Thierry Ramaherison, directeur du Samu de l’Oise et président de la Commission médicale d’établissement de Beauvais, la CME de l’hôpital de Beauvais, se réjouit de la mobilisation exceptionnelle de l’ensemble des professionnels. « Mais aujourd’hui, il y a de la fatigue, de la lassitude. Le Ségur de la santé a apporté certaines réponses d’urgence, notamment sur la valorisation salariale, mais le personnel veut savoir dans quelle direction on va ».

Dans un tel contexte, la santé au travail, portée par la QVT, est tout simplement difficile à conceptualiser. « On vit au jour le jour. On ferme certains services d’urgence pour pouvoir faire face et souffler un peu », concède-t-il. L’ouverture prochaine de SOS Médecin, en novembre 2022, sur le Beauvaisis, permettra d’alléger la charge de travail . « Nous ne sommes qu’un recours à l’urgence ambulatoire », reconnaît cependant Zoé Bodoulé Sosso, un des jeunes médecins qui gérera la structure.

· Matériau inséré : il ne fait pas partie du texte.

/-- One more op, after which no run is pending: the decoder produces the pixels that were pending, and perhaps one more. -/
theorem State.Mirrored.emit_op {i : Instr} {added : List Pixel} (h : s.Mirrored seen) (hwf : i.wellFormed = true)
    (hlat : t.latched = s.latched) (hout : t.out = s.out ++ encode i) (hrun : t.run = 0)
    (happly : ∀ produced, Decoder.apply false ⟨s.prev, s.cache, produced⟩ i =
      ⟨t.prev, t.cache, produced ++ List.replicate s.run.toNat s.prev ++ added⟩) : t.Mirrored (seen ++ added) := by
  obtain ⟨ops, produced, hops, hbytes, hd, rfl⟩ := h
  refine ⟨ops ++ [i], produced ++ List.replicate s.run.toNat s.prev ++ added, ?_, ?_, ?_, ?_⟩
  · exact List.forall_mem_append.2 ⟨hops, List.forall_mem_singleton.2 hwf⟩
  · rw [hout, hbytes, hlat, List.flatMap_append, List.append_assoc, List.flatMap_singleton]
  · rw [List.foldl_append, hd, List.foldl_cons, List.foldl_nil, happly]
  · rw [hrun]
    exact List.append_nil _

/-- R144 to R149: with no run pending, the chosen op adds its pixel. -/
theorem State.Mirrored.chosen (h : s.Mirrored seen) (hrun : s.run = 0) (he : exec (chooseOp px s) s = .next t) :
    t.Mirrored (seen ++ [px]) := by
  obtain ⟨hlat, hout, hrun'⟩ : t.latched = s.latched ∧ t.out = s.out ++ encode (chooseOp px s) ∧ t.run = 0 := by
    rcases exec_chooseOp px s with ⟨-, e⟩ | ⟨-, e⟩ <;> cases e.symm.trans he <;> exact ⟨rfl, rfl, hrun⟩
  refine h.emit_op (chooseOp_wellFormed px s) hlat hout hrun' fun produced => ?_
  rw [apply_chooseOp he, hrun]
  exact congrArg (Decoder.mk t.prev t.cache <| · ++ [px]) (List.append_nil produced).symm

/-- R143, R192: a RUN of the pending repeats produces them. -/
theorem State.Mirrored.flush_run (h : s.Mirrored seen) (hrun : s.run ≠ 0) (hmax : s.run.toNat ≤ 62) :
    ((s.emit (encode (.run s.run.toNat))).setRun 0).Mirrored seen := by
  have hpos : s.run.toNat ≠ 0 := fun e => hrun (BitVec.eq_of_toNat_eq e)
  have hwf := (wellFormed_run_iff _).2 ⟨Nat.one_le_iff_ne_zero.2 hpos, hmax⟩
  rw [← List.append_nil seen]
  exact h.emit_op hwf rfl rfl rfl fun produced => by rw [List.append_nil]; rfl

theorem State.Mirrored.flushed (h : s.Mirrored seen) (hmax : s.run.toNat ≤ 61) : s.flushed.Mirrored seen := by
  unfold State.flushed
  split
  · exact h
  · next hrun => exact h.flush_run hrun (hmax.trans (Nat.le_succ 61))

/-- R140: a repeat is one more pending pixel. -/
theorem State.Mirrored.accumulate (h : s.Mirrored seen) (hmax : s.run.toNat ≤ 61) :
    s.accumulate.Mirrored (seen ++ [s.prev]) := by
  obtain ⟨ops, produced, hops, hbytes, hd, hseen⟩ := h
  refine ⟨ops, produced, hops, hbytes, hd, ?_⟩
  rw [State.accumulate_run, run_succ_toNat hmax, List.replicate_succ', ← List.append_assoc]
  exact congrArg (· ++ [s.prev]) hseen

/-- R151, R189 to R194: the op-selector step adds its pixel. -/
theorem opSelect_mirrored (hmax : s.run.toNat ≤ 61) (hs : s.Mirrored seen) (h : opSelect p s = .next t) :
    t.Mirrored (seen ++ [normalise s.cfgChannels p]) := by
  by_cases heq : normalise s.cfgChannels p = s.prev
  · have hadded := heq ▸ hs.accumulate hmax
    have hsucc := run_succ_toNat hmax
    rw [opSelect_of_repeat heq] at h
    rcases repeatStep_cases s with ⟨-, e⟩ | ⟨-, -, e⟩ <;> cases e.symm.trans h
    · refine hadded.flush_run (fun hzero => ?_) (hsucc.trans_le (Nat.succ_le_succ hmax))
      exact absurd (hsucc.symm.trans (congrArg BitVec.toNat hzero)) (Nat.succ_ne_zero _)
    · exact hadded
  · rw [opSelect_of_ne heq, encodeStep, flush_eq, andThen_next] at h
    exact (hs.flushed hmax).chosen s.flushed_run h

/-! ### The pixels of an image -/

/-- R112, R113: what each op-selector step keeps, with the pixels seen so far, holds of all pixels at the end of the image, where
no run is pending and the terminator follows. -/
theorem pixels_last {P : List Pixel → State → Prop}
    (hP : ∀ {seen : List Pixel} {p : Pixel} {s u : State}, s.Inv → P seen s → opSelect p s = .next u →
      P (seen ++ [normalise s.cfgChannels p]) u)
    (hadvance : ∀ {seen : List Pixel} {u : State}, P seen u → P seen u.advancePos)
    (ps : List Pixel) : ∀ {seen : List Pixel} {s : State}, s.Inv → s.phase = .running →
    s.pos.toNat + ps.length = s.total → P seen s → pixels ps s = .next t →
    ∃ u : State, P (seen ++ ps.map (normalise s.cfgChannels)) u ∧ u.latched = s.latched ∧ u.run = 0 ∧
      t = (u.emit Config.terminator).setPhase .done := by
  induction ps with
  | nil =>
    intro seen s hi hphase hlen
    exact absurd hlen (Nat.ne_of_lt (hi.running_before_end hphase))
  | cons p ps ih =>
    intro seen s hi hphase hlen hs h
    obtain ⟨u, hu, hpixel⟩ := pixel_running p s hphase
    obtain ⟨hphase', -, hlat, hpos⟩ := opSelect_frame hu
    have hinv := hi.pixel hpixel
    have hsucc := hi.pos_succ hphase
    have hkept := hadvance (hP hi hs hu)
    rw [List.length_cons] at hlen
    rw [pixels, hpixel, andThen_next] at h
    rcases finishPixel_cases u with ⟨hlast, e⟩ | ⟨hmore, e⟩ <;> rw [e] at hinv h
    · rw [hpos, State.total_congr hlat, hsucc] at hlast
      obtain rfl : ps = [] := List.eq_nil_of_length_eq_zero (by omega)
      have hrun := opSelect_run_of_last hlast hu
      cases h
      exact ⟨u.advancePos, hkept, hlat, hrun, rfl⟩
    · have hadvanced : u.advancePos.pos.toNat + ps.length = u.advancePos.total := by
        rw [State.advancePos_pos, hpos, hsucc, State.advancePos_total, State.total_congr hlat]
        omega
      obtain ⟨v, hv, hlat', hrun, ht⟩ := ih hinv (hphase'.trans hphase) hadvanced hkept h
      rw [State.advancePos_cfgChannels, State.cfgChannels_congr hlat, List.append_assoc] at hv
      exact ⟨v, hv, hlat'.trans hlat, hrun, ht⟩

/-- R108, R187: after START the encoder is where the decoder begins. -/
theorem start_valid_mirrored {a : StartArgs} (hphase : s.phase ≠ .running) (ha : validate a = .none) :
    (start a s).Mirrored [] := by
  rw [start_of_valid hphase ha]
  exact ⟨[], [], nofun, rfl, rfl, rfl⟩

/-- R133, R195: three bytes a pixel hold no alpha, and four are kept as they are. -/
theorem packBuffer_map_normalise (channels : Byte) (ps : List Pixel) :
    packBuffer channels (ps.map (normalise channels)) = packBuffer channels ps := by
  unfold packBuffer
  rw [List.flatMap_map]
  congr 1
  funext p
  by_cases h : channels = 3
  · rw [h]
    rfl
  · rw [normalise, if_neg h]

/-- R189 to R194: what is in `out` at the end of a valid encode. -/
theorem encodeRun_mirrored {w h : Word} {ch cs : Byte} {buf : List Byte} (hv : ValidImage w h ch cs buf)
    (hphase : s.phase ≠ .running) (hrun : encodeRun w h ch cs buf s = .next t) :
    ∃ u : State, u.Mirrored ((unpackBuffer buf ch).map (normalise ch)) ∧
      u.latched = ⟨w, h, ch, cs, BitVec.ofNat 64 buf.length⟩ ∧ u.run = 0 ∧ t.out = u.out ++ Config.terminator := by
  have ha := validate_of_validImage hv
  obtain ⟨-, -, -, hch, -, hlen⟩ := hv
  obtain ⟨hpixels, -⟩ := bufferUnpacksAndPacksBack ch buf _ hch hlen
  obtain ⟨hlat, -⟩ := start_valid_latched_run hphase ha
  obtain ⟨hrunning, hpos, -⟩ := start_valid_begins hphase ha
  have htotal := congrArg (fun a : StartArgs => a.width.toNat * a.height.toNat) hlat
  obtain ⟨u, hu, hlat', hzero, rfl⟩ := pixels_last (fun hi => opSelect_mirrored hi.run_le) id _
    (start_valid_inv hphase ha) hrunning
    (by rw [hpos, hpixels]; exact (Nat.zero_add _).trans htotal.symm)
    (start_valid_mirrored hphase ha) hrun
  rw [List.nil_append, show (start _ s).cfgChannels = ch from congrArg StartArgs.channels hlat] at hu
  exact ⟨u, hu, hlat'.trans hlat, hzero, rfl⟩

/-- Settles O47: at the end the decoder has produced every pixel of the buffer, and the pixels pack back to it. -/
theorem decodingTheStreamReturnsTheImage : Obligations.DecodingTheStreamReturnsTheImage := by
  intro w h ch cs buf s t hv hphase hrun
  obtain ⟨u, ⟨ops, produced, hwf, hout, hd, hseen⟩, hlat, hzero, ht⟩ := encodeRun_mirrored hv hphase hrun
  obtain ⟨-, -, -, hch, -, hlen⟩ := hv
  obtain ⟨hpixels, hpack, -⟩ := bufferUnpacksAndPacksBack ch buf _ hch hlen
  obtain rfl : produced = (unpackBuffer buf ch).map (normalise ch) := by
    rw [← hseen, hzero]
    exact (List.append_nil _).symm
  rw [ht, hout, hlat, decodeStream_ops hwf hd (by simpa using hpixels), packBuffer_map_normalise, hpack]

end Sys2Proof.Machine
end

section
/-! PROOF. The ops of the decoder contract (45_decoder_contract.md rules R189 to R194), and the decoder of R190, which stores
after every op. Where its cache differs from the encoder's, the encoder's slot holds a colour of another slot (`CACHE_INIT` in
the slot of `PIXEL_INIT`), and no pixel hits such a slot. So from START to the last pixel, every pixel that hits the encoder's
cache stands in the decoder's cache too, and that is all an INDEX needs. -/

namespace Sys2Proof.Machine

variable {s t : State} {p px : Pixel} {d : Decoder} {seen seen' : List Pixel}

/-! ### One chosen op -/

/-- R144, R145, R152: after the op chosen for `px`, `prev` is `px`, its slot holds `px`, and every other slot is kept. -/
theorem exec_chooseOp_prev_cacheAt (h : exec (chooseOp px s) s = .next t) :
    t.prev = px ∧ t.cacheAt (hash6 px) = px ∧ ∀ k, k ≠ hash6 px → t.cacheAt k = s.cacheAt k := by
  rcases exec_chooseOp px s with ⟨hhit, e⟩ | ⟨-, e⟩ <;> cases e.symm.trans h
  · exact ⟨rfl, hhit, fun _ _ => rfl⟩
  · have hslot := State.encodeMissed_cacheAt s px (chooseOp px s)
    exact ⟨rfl, (hslot _).trans (if_pos rfl), fun k hk => (hslot k).trans (if_neg hk)⟩
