-- ==== Sys2Proof/Machine/Flags.lean ====
section
/-! DEFINITION. The codes and packed words of 10_state and 30_encoding: status fields, `STATUS`, `ERRINFO`, `RESULT`, `CFG0`,
`CFG1`, the event words. -/

namespace Sys2Proof.Machine

/-- 10_state R33, R58 -/
def PskStatus.code : PskStatus → BitVec 2
  | .invalid => 0
  | .valid => 1
  | .error => 2

/-- 10_state R36 -/
def CsStage.code : CsStage → BitVec 2
  | .empty => 0
  | .keyed => 1
  | .ready => 2

/-- 10_state R37 -/
def Session.code : Session → BitVec 2
  | .initial => 0
  | .modeSelection => 1
  | .operating => 2

/-- 10_state R38 -/
def Mode.code : Mode → BitVec 2
  | .none => 0
  | .sender => 1
  | .listener => 2

/-- `ERRCODE` (60_exceptions R281) -/
def errCode : CmdErr → Byte
  | .opcode => 0x01
  | .field => 0x02
  | .state => 0x03
  | .sequence => 0x04
  | .length => 0x05
  | .bounds => 0x06

/-- The value `ERRINFO` takes (60_exceptions R283): `ERROP` in bits 15:8, `ERRCODE` in bits 7:0. -/
def errinfoOf (op : Byte) (e : CmdErr) : Half := op ++ errCode e

/-- `STATUS` (10_state R53), its fields from bit 31 down to bit 0. -/
def State.statusWord (s : State) : Word :=
  (0 : BitVec 18) ++ BitVec.ofBool s.confFail ++ BitVec.ofBool s.sendPending ++ s.mode.code ++ s.session.code ++
    s.csStage.code ++ s.pskStatus.code ++ (0 : BitVec 1) ++ BitVec.ofBool s.ovr ++ BitVec.ofBool s.err ++
    BitVec.ofBool s.busy

/-- `CFG0` (10_state R52) -/
def cfg0 (c : Config) : Word := BitVec.ofNat 16 c.incap ++ BitVec.ofNat 16 c.maxPayload

/-- `CFG1` (10_state R54) -/
def cfg1 (c : Config) : Word :=
  (0 : BitVec 29) ++ BitVec.ofBool (c.rxPolicy = .process) ++ BitVec.ofBool (c.emptyFlush = .send) ++
    BitVec.ofBool (c.ctrMode = .advance)

/-- `RESULT` of KS_LOAD, KS_VERIFY and the reset sequence (10_state R58, R59) -/
def keystoreResult (r : PskStatus) : Word := r.code.setWidth 32

/-- `RESULT` of NONCE_CMP (10_state R58, R59) -/
def compareResult : Ordering → Word
  | .eq => 0
  | .gt => 1
  | .lt => 2

/-- `RESULT` of RESYNC and SES_RX (10_state R59) -/
def boolResult (b : Bool) : Word := if b then 1 else 0

/-- `RESULT` of ENCODE (10_state R59) -/
def encodeResult (len : Nat) : Word := BitVec.ofNat 32 (8 + len)

/-- `RESULT` of DECODE (10_state R59) -/
def decodeResult (len : Nat) : Word := if len ≤ 8 then 0x00000001 else BitVec.ofNat 32 (len - 8) <<< 16

/-- The notice codes (30_encoding R129) -/
def Notice.code : Notice → Byte
  | .promptMode => 0x01
  | .invalidInput => 0x02
  | .keyInvalid => 0x03
  | .keyCorrupt => 0x04
  | .frameTooShort => 0x05
  | .sendSuppressed => 0x06
  | .inputOverflowFlushed => 0x07
  | .pskNotValid => 0x08
  | .statusListening => 0x09
  | .modeSender => 0x0A

/-- The text of a `DISPLAY` event, four bytes a word, the first byte lowest, zero bytes at the end (30_encoding R128). -/
def packText : List Byte → List Word
  | [] => []
  | [a] => [le32 [a] 0]
  | [a, b] => [le32 [a, b] 0]
  | [a, b, c] => [le32 [a, b, c] 0]
  | a :: b :: c :: d :: rest => le32 [a, b, c, d] 0 :: packText rest

/-- The head word of an event, `KIND << 24 | payload` with a payload of 16 bits (30_encoding R125, R126). -/
def headWord (kind : Byte) (payload : Half) : Word := kind ++ (0 : Byte) ++ payload

/-- The words of an event (30_encoding R126 to R128). -/
def Event.words : Event → List Word
  | .notice n => [headWord 0x01 (n.code.setWidth 16)]
  | .setAddr addr => [headWord 0x02 addr]
  | .send dest srcEp dstEp opt len => [headWord 0x03 len, dstEp ++ srcEp ++ dest, opt.setWidth 32]
  | .display text => headWord 0x04 (BitVec.ofNat 16 text.length) :: packText text

/-- The event stream as the 32-bit words the host accepts (30_encoding R125). -/
def State.eventWords (s : State) : List Word := s.events.flatMap Event.words

end Sys2Proof.Machine
end

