-- ==== Sys2Proof/Laws/Effects.lean ====
section
/-! SUPPORT. Each effect as one record update: which fields it writes, every other field being the old one. A proof about a
field rewrites with these and is then done by `rfl`. -/

namespace Sys2Proof.Machine

variable (s : State)

theorem State.putBuf_eq (a : Nat) (bs : List Byte) : s.putBuf a bs = { s with buf := (s.putBuf a bs).buf } := rfl

theorem State.encoded_eq (pt : List Byte) (dst : Nat) :
    s.encoded pt dst =
      { s with
        buf := (s.encoded pt dst).buf
        cs := (ctrAdvance s.cfg.ctrMode)^[(pt.length + 63) / 64] (ivWords s.nonce.toList (keyWords s.key.toList s.cs))
        csStage := .ready } := by
  have h : (s.encoded pt dst).cs =
      (ctrAdvance s.cfg.ctrMode)^[(pt.length + 63) / 64] (ivWords s.nonce.toList (keyWords s.key.toList s.cs)) :=
    xcrypt_state _ _
  rw [← h]
  rfl

theorem State.decoded_eq (hdr ct : List Byte) (dst : Nat) :
    s.decoded hdr ct dst =
      { s with
        buf := (s.decoded hdr ct dst).buf
        cs := (ctrAdvance s.cfg.ctrMode)^[(ct.length + 63) / 64] (ivWords hdr (keyWords s.key.toList s.cs))
        csStage := .ready } := by
  have h : (s.decoded hdr ct dst).cs =
      (ctrAdvance s.cfg.ctrMode)^[(ct.length + 63) / 64] (ivWords hdr (keyWords s.key.toList s.cs)) :=
    xcrypt_state _ _
  rw [← h]
  rfl

theorem State.incNonce_eq : s.incNonce = { s with nonce := s.incNonce.nonce } := rfl

theorem State.resync_eq (p : List Byte) : s.resync p = { s with nonce := (s.resync p).nonce } := by
  unfold State.resync
  split <;> rfl

theorem State.resync_nonce (p : List Byte) :
    (s.resync p).nonce = if compareBytes p s.nonce.toList = .gt then toBytes 8 (incBytes p) else s.nonce := by
  unfold State.resync State.adopts
  by_cases h : compareBytes p s.nonce.toList = .gt <;> simp [h, State.setNonce]

theorem State.resync_nonce_congr {u : State} (p : List Byte) (h : s.nonce = u.nonce) :
    (s.resync p).nonce = (u.resync p).nonce := by
  rw [State.resync_nonce, State.resync_nonce, h]

theorem State.sent_eq (n : Nat) :
    s.sent n =
      { s with
        inlen := 0, txlen := BitVec.ofNat 16 (8 + n), nonce := s.incNonce.nonce, sendPending := true
        events := s.events ++
          [.send s.cfg.listenerAddr s.cfg.srcEp s.cfg.dstEp s.cfg.txOptions (BitVec.ofNat 16 (8 + n))] } := rfl

theorem State.received_eq (hdr pt : List Byte) (len : Nat) :
    s.received hdr pt len =
      { s with
        ptlen := BitVec.ofNat 16 (len - 8), nonce := (s.resync hdr).nonce
        events := s.events ++ [.display (sanitize pt), .notice .statusListening] } := by
  unfold State.received
  rw [State.resync_eq]
  simp only [State.emit, List.append_assoc, List.singleton_append]
  rw [State.resync_nonce_congr _ (u := s) hdr]
  rfl

theorem State.load_eq :
    s.load = { s with key := s.load.key, pskStatus := s.loadOutcome, result := keystoreResult s.loadOutcome } := rfl

/-- `store_seq` (41_keystore R170): the NVM writes in order, as one memory update and one extension of the log. -/
theorem State.storeSeq_eq (key : List Byte) :
    s.storeSeq key =
      { s with
        nvm := Memory.write Memory.nvmBlank
          (Memory.write Memory.nvmBlank (Memory.writeBytes Memory.nvmBlank s.nvm s.cfg.nvmKeyAddr key)
            (s.cfg.nvmKeyAddr + 32) (xor8 key))
          s.cfg.nvmMarkerAddr s.cfg.markerValue
        nvmLog := s.nvmLog ++ (key.zipIdx s.cfg.nvmKeyAddr).map (fun x => (x.2, x.1)) ++
          [(s.cfg.nvmKeyAddr + 32, xor8 key), (s.cfg.nvmMarkerAddr, s.cfg.markerValue)] } := by
  unfold State.storeSeq
  rw [State.nvmWrites_eq]
  simp [State.nvmWrite, List.append_assoc]

theorem State.initDefault_eq :
    s.initDefault =
      { s with
        key := s.cfg.defaultPsk, pskStatus := .valid, nvm := s.initDefault.nvm, nvmLog := s.initDefault.nvmLog } := by
  unfold State.initDefault
  rw [State.storeSeq_eq]

theorem State.bootKey_eq :
    s.bootKey =
      { s with
        key := s.bootKey.key, pskStatus := s.bootKey.pskStatus, result := keystoreResult s.loadOutcome
        nvm := s.bootKey.nvm, nvmLog := s.bootKey.nvmLog, events := s.bootKey.events } := by
  unfold State.bootKey
  simp only
  split
  · unfold State.initDefault
    rw [State.storeSeq_eq]
    rfl
  · rfl
  · rfl

/-- What every NVM byte holds after `store_seq` of 32 bytes, for an admissible configuration. -/
theorem State.nvmByte_storeSeq (key : List Byte) (hk : key.length = 32) (a : Nat) :
    (s.storeSeq key).nvmByte a =
      if a = s.cfg.nvmMarkerAddr then s.cfg.markerValue
      else if a = s.cfg.nvmKeyAddr + 32 then xor8 key
      else if s.cfg.nvmKeyAddr ≤ a ∧ a < s.cfg.nvmKeyAddr + 32 then key.getD (a - s.cfg.nvmKeyAddr) 0
      else s.nvmByte a := by
  unfold State.storeSeq
  rw [State.nvmByte_nvmWrite, State.nvmByte_nvmWrite, State.nvmWrites_eq, State.nvmByte_writeBytes]
  simp [hk]

end Sys2Proof.Machine
end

La QVT ? Une incantation !

Éric Guyader, directeur du centre hospitalier de Beauvais, a tenu d’abord à saluer « les ressources du système hospitalier français. N’ayons pas peur de dire que nous nous en  sommes largement mieux sortis qu’ailleurs ». Avant d’établir un constat glaçant sur la situation de l’hôpital, sur le territoire comme ailleurs, avec une précision… chirurgicale : « Oui, il y aura un avant et un après Covid. Mais la situation que nous vivons aujourd’hui ramène toujours au financement du système hospitalier. La fragilisation de l’offre médicale est telle qu’elle se répercute sur l’hôpital. Ce n’est pas qu’une question de financement. Le problème est aussi d’ordre managérial. Les jeunes médecins ne veulent plus travailler des heures comme avant. C’est une question de nature sociologique et il faut la prendre en compte. La qualité de vie au travail repose d’abord sur le fait que cette nouvelle génération veut avoir une vie de famille, des loisirs, etc. Et donc, quand on fait des plannings, ce sont souvent les anciens médecins qui comblent les trous », explique-t-il.

Dans cette perspective, la QVT relève de l’incantation. « Parce que les paramètres font défaut. D’abord, les ressources. Quand on veut recruter des médecins ou des infirmières, on n’en trouve pas ! Bien sûr, la présence de SOS Médecins, la création du CPTS sont en mesure de désengorger le goulot d’étranglement que représente les urgences à l’hôpital. Il faut aussi diversifier le nombre d’intervenants à l’hôpital, en les confiant à d’autres acteurs, pour laisser aux médecins le soin de faire uniquement de… la médecine ! », conclut-il. Le débat est lancé, il est loin d’être refermé.